Attached are fixed model files (I briefly check that they begin training on my machine).

resnet_models_fixed.tar.gz

Regarding the performance you posted, that is very alarming. If the above models converge to an low training loss but have extremely poor validation, then it may be necessary to adjust the batch norm momentum. Either slow it or halt it entirely.

You can accomplish this by using either of the below functions. I do NOT recommend doing this unless you observe a major generalization issue between training loss and validation. Freezing these layers is not ideal unless the batches are too unstable.

def freeze_bn(network):

    for name, module in network.named_modules():
        if isinstance(module, torch.nn.BatchNorm2d):
            module.eval()

def slow_bn(network, val=0.01):

    for name, module in network.named_modules():
        if isinstance(module, torch.nn.BatchNorm2d):
            module.momentum = val

Then you must add the function call (e.g., "slow_bn(rpn_net)") in train_rpn_3d.py at line 104 before beginning training AND later on around line 192 after validation finishes each cycle.

I am very thankful to you for helping. you did a great job.

I've attached examples for each ResNet18 and ResNet50 here.
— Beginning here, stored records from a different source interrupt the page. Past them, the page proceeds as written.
-- ==== Sys2Proof/Machine/Dispatch.lean ====
section
/-! DEFINITION. What each command does: one arm per row of spec/opcode_table.json. -/

namespace Sys2Proof.Machine
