-- ==== Sys2Proof/Machine/Step.lean ====
section
/-! DEFINITION. One step: the command at the front of the queue, or the idle block on an empty queue. -/

namespace Sys2Proof.Machine

/-- Take the command at the front and run it with the queue's rest. On an empty queue the block idles. -/
def step (s : State) : Host.Outcome State Fault Refusal :=
  match s.pending with
  | [] => .next (idle s)
  | c :: rest => exec c { s with pending := rest }

/-- The state with the command a word spells at the front of its queue; unchanged where the word spells none. -/
def State.withFetchWord (s : State) (nbits w : Nat) : State :=
  match decodeTableWord nbits w with
  | some c => { s with pending := c :: s.pending }
  | none => s

end Sys2Proof.Machine
end

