-- ==== Sys2Proof/Certificates/Slice0/Obligations.lean ====
section
/-! DEFINITION. The statements for the provers. A statement about a command gives the next state its rules give; `complete` is the completion of a
mailbox command, stated once in Obligations.CompletionWritesMailbox. -/

open Sys2Proof Sys2Proof.Machine

/-! ### The host's side: status commands, handoff and take, registers, BAR2 -/

/-- DEV.INFO, DEV.STATUS, DEV.TIME and MB.ACL complete with DONE; the first three change nothing else; DEV.TIME gives the tick time base at
the take and at completion (R375); MB.ACL replaces the entries it names, none where COUNT is 0, and returns all 62 (R376). -/
def Obligations.DeviceQueriesComplete : Prop :=
  (∀ s mb c, Waiting s mb 0x0100 c → Plain c 0 → exec (.devInfo mb) s = .next (complete c stDone (infoResult s) s))
  ∧ (∀ s mb c, Waiting s mb 0x0101 c → Plain c 0 → exec (.devStatus mb) s = .next (complete c stDone (statusResult s) s))
  ∧ (∀ s mb c, Waiting s mb 0x0103 c → Plain c 0 →
      exec (.devTime mb) s = .next (complete c stDone (leBytes c.takeNs 8 ++ leBytes s.nowNs 8) s))
  ∧ (∀ s mb c n es t, Waiting s mb 0x0104 c → Plain c (8 + 8 * n) → par c 0 1 = n → n ≤ 62 → ZeroPar c 1 7 →
      es = (List.range n).map (fun i => sliceBytes c.params (8 + 8 * i) 8) →
      (∀ e ∈ es, 1 ≤ fieldAt e 0 1 ∧ fieldAt e 0 1 ≤ 62 ∧ fieldAt e 1 1 = 0 ∧ fieldAt e 2 2 % 2 = 0 ∧ fieldAt e 2 2 < 2048 ∧ fieldAt e 6 2 = 0) →
      t = s.onHost (fun h => { h with
        acl := es.foldl (fun m e => tabPut m (fieldAt e 0 1) { groups := fieldAt e 2 2, job := fieldAt e 4 2 }) h.acl }) →
      exec (.mbAcl mb) s = .next (complete c stDone (aclResult t) t))

/-- DEV.EVENTS removes and returns up to MAX records, oldest first, and clears LOST; with WAIT, which mailbox 63 alone has, and no record
queued it stays with the device until a record is queued, which it then takes, or MAX_WAIT_MS has passed, with none (R374). -/
def Obligations.EventsReturned : Prop :=
  (∀ s mb c, Waiting s mb 0x0102 c → c.length = 8 → c.hdrReserved = false → (c.flags < 2 ∨ (mb = 63 ∧ c.flags / 2 = 1 ∧ s.ev.queue ≠ [])) → 1 ≤ par c 0 2 → par c 0 2 ≤ 62 → ZeroPar c 2 2 →
      exec (.devEvents mb) s =
        .next (complete c stDone (eventsResult s (par c 0 2))
          (s.onEv (fun e => { e with queue := e.queue.drop (par c 0 2), lost := 0 }))))
  ∧ (∀ s c, Waiting s 63 0x0102 c → c.length = 8 → c.hdrReserved = false → c.flags / 2 = 1 → 1 ≤ par c 0 2 → par c 0 2 ≤ 62 → ZeroPar c 2 2 →
      s.ev.queue = [] →
      exec (.devEvents 63) s =
        .next (s.onHost (fun h => { h with taken := tabPut h.taken 63 { c with started := true } })))
  ∧ (∀ s c sev code job detail, Running s 63 0x0102 c → s.ev.queue = [] → 1 ≤ par c 0 2 →
      ∃ t, postEvent sev code job detail s = t ∧ t.ev.queue = [] ∧ t.ev.lost = 0 ∧ tabGet t.host.taken 63 = none)
  ∧ (∀ s c, Running s 63 0x0102 c → par c 4 4 ≠ 0 →
      exec .devEventsWaitTimeout s =
        .next (complete c stDone (eventsResult s (par c 0 2))
          ((s.timeTo (c.takeNs + par c 4 4 * 1000000)).onEv (fun e => { e with queue := e.queue.drop (par c 0 2), lost := 0 }))))

/-- A completion writes RESULT, RESULT_LENGTH, TIME_US and STATUS, then clears OWN and sets DONE (R364 steps 4 and 5): what the host then
reads in the mailbox, every other byte of the mailbox area as before, and nothing else but the mailbox's own bookkeeping; with IRQ in
FLAGS the mailbox's MSI-X vector follows (R368). The mailbox area is in canonical form (Obligations.MemoriesStayCanonical). -/
def Obligations.CompletionWritesMailbox : Prop :=
  (∀ (s t : State) (c : Cmd) (status : Nat) (result : List Byte), Memory.wf s.host.mbArea = true → c.mb < 64 → result.length ≤ 4032 →
    status < 65536 → c.flags % 2 = 0 → t = complete c status result s →
      memRead t.host.mbArea (c.mb * 0x1000 + 0x40) result.length = result
      ∧ memRead t.host.mbArea (c.mb * 0x1000 + 0x14) 2 = leBytes result.length 2
      ∧ memRead t.host.mbArea (c.mb * 0x1000 + 0x18) 4 = leBytes (timeUs s.nowNs c.handoffNs) 4
      ∧ memRead t.host.mbArea (c.mb * 0x1000 + 0x0C) 2 = leBytes status 2
      ∧ memRead t.host.mbArea (c.mb * 0x1000) 4 = [0#8, 0#8, 0#8, 0#8]
      ∧ (∀ a, (a < c.mb * 0x1000 ∨ (c.mb * 0x1000 + 4 ≤ a ∧ a < c.mb * 0x1000 + 0x0C) ∨ (c.mb * 0x1000 + 0x0E ≤ a ∧ a < c.mb * 0x1000 + 0x14)
          ∨ (c.mb * 0x1000 + 0x16 ≤ a ∧ a < c.mb * 0x1000 + 0x18) ∨ (c.mb * 0x1000 + 0x1C ≤ a ∧ a < c.mb * 0x1000 + 0x40)
          ∨ c.mb * 0x1000 + 0x40 + result.length ≤ a) → memGet t.host.mbArea a = memGet s.host.mbArea a)
      ∧ t.host.own = s.host.own &&& ~~~ BitVec.ofNat 64 (2 ^ c.mb) ∧ t.host.doneSum = s.host.doneSum ||| BitVec.ofNat 64 (2 ^ c.mb)
      ∧ t.host.taken = tabDel s.host.taken c.mb
      ∧ t = { s with freeCtr := s.freeCtr + 1, host := { s.host with
              mbArea := t.host.mbArea, own := t.host.own, doneSum := t.host.doneSum, taken := t.host.taken, stale := t.host.stale } })
  ∧ (∀ (s : State) (c : Cmd) (status : Nat) (result : List Byte), c.flags % 2 = 1 →
      complete c status result s = msixSend (complete { c with flags := 0 } status result s) c.mb)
However, I have NOT tested them :)

Thanks for your great work! i have some problems about changing densenet121.i hope you can give me some advice.when i change the backbone from densenet121.features to resnet50 until layer4 and i change the self.base[-1].num_features in prop_feats to 2048 and i change the lr from 0.004 to 0.0005 and batch from 2 to 8 otherwise the training can't continue.But i got the results like this
[INFO]: 2021-12-10 22:11:39,653 test_iter 50000 2d car --> easy: 0.0007, mod: 0.0009, hard: 0.0012
[INFO]: 2021-12-10 22:11:39,654 test_iter 50000 gr car --> easy: 0.0002, mod: 0.0005, hard: 0.0005
[INFO]: 2021-12-10 22:11:39,655 test_iter 50000 3d car --> easy: 0.0001, mod: 0.0005, hard: 0.0005
[INFO]: 2021-12-10 22:11:39,656 test_iter 50000 2d pedestrian --> easy: 0.0152, mod: 0.0455, hard: 0.0455
[INFO]: 2021-12-10 22:11:39,656 test_iter 50000 gr pedestrian --> easy: 0.0012, mod: 0.0012, hard: 0.0012
[INFO]: 2021-12-10 22:11:39,657 test_iter 50000 3d pedestrian --> easy: 0.0012, mod: 0.0012, hard: 0.0012
[INFO]: 2021-12-10 22:11:39,658 test_iter 50000 2d cyclist --> easy: 0.0000, mod: 0.0000, hard: 0.0000
[INFO]: 2021-12-10 22:11:39,658 test_iter 50000 gr cyclist --> easy: 0.0000, mod: 0.0000, hard: 0.0000
[INFO]: 2021-12-10 22:11:39,659 test_iter 50000 3d cyclist --> easy: 0.0000, mod: 0.0000, hard: 0.0000
could you please give me some help?

I've attached examples for each ResNet18 and ResNet50 here. However, I have NOT tested them :)

i use the code provided by you.But when i run the train_rpn_3d.py ,it shows like this
iter: 250, acc (bg: 0.99, fg: 0.01, iou: nan), loss (bbox_3d: nan, cls: nan, iou: nan), misc (ry: nan, z: nan), dt: 0.34, eta: 4.7h
iter: 500, acc (bg: 1.00, fg: 0.00, iou: nan), loss (bbox_3d: nan, cls: nan, iou: nan), misc (ry: nan, z: nan), dt: 0.31, eta: 4.3h
iter: 750, acc (bg: 1.00, fg: 0.00, iou: nan), loss (bbox_3d: nan, cls: nan, iou: nan), misc (ry: nan, z: nan), dt: 0.30, eta: 4.1h
iter: 1000, acc (bg: 1.00, fg: 0.00, iou: nan), loss (bbox_3d: nan, cls: nan, iou: nan), misc (ry: nan, z: nan), dt: 0.29, eta: 4.0h
iter: 1250, acc (bg: 1.00, fg: 0.00, iou: nan), loss (bbox_3d: nan, cls: nan, iou: nan), misc (ry: nan, z: nan), dt: 0.28, eta: 3.8h
iter: 1500, acc (bg: 1.00, fg: 0.00, iou: nan), loss (bbox_3d: nan, cls: nan, iou: nan), misc (ry: nan, z: nan), dt: 0.30, eta: 4.0h
iter: 1750, acc (bg: 1.00, fg: 0.00, iou: nan), loss (bbox_3d: nan, cls: nan, iou: nan), misc (ry: nan, z: nan), dt: 0.29, eta: 3.9h
could you please give me somoe help?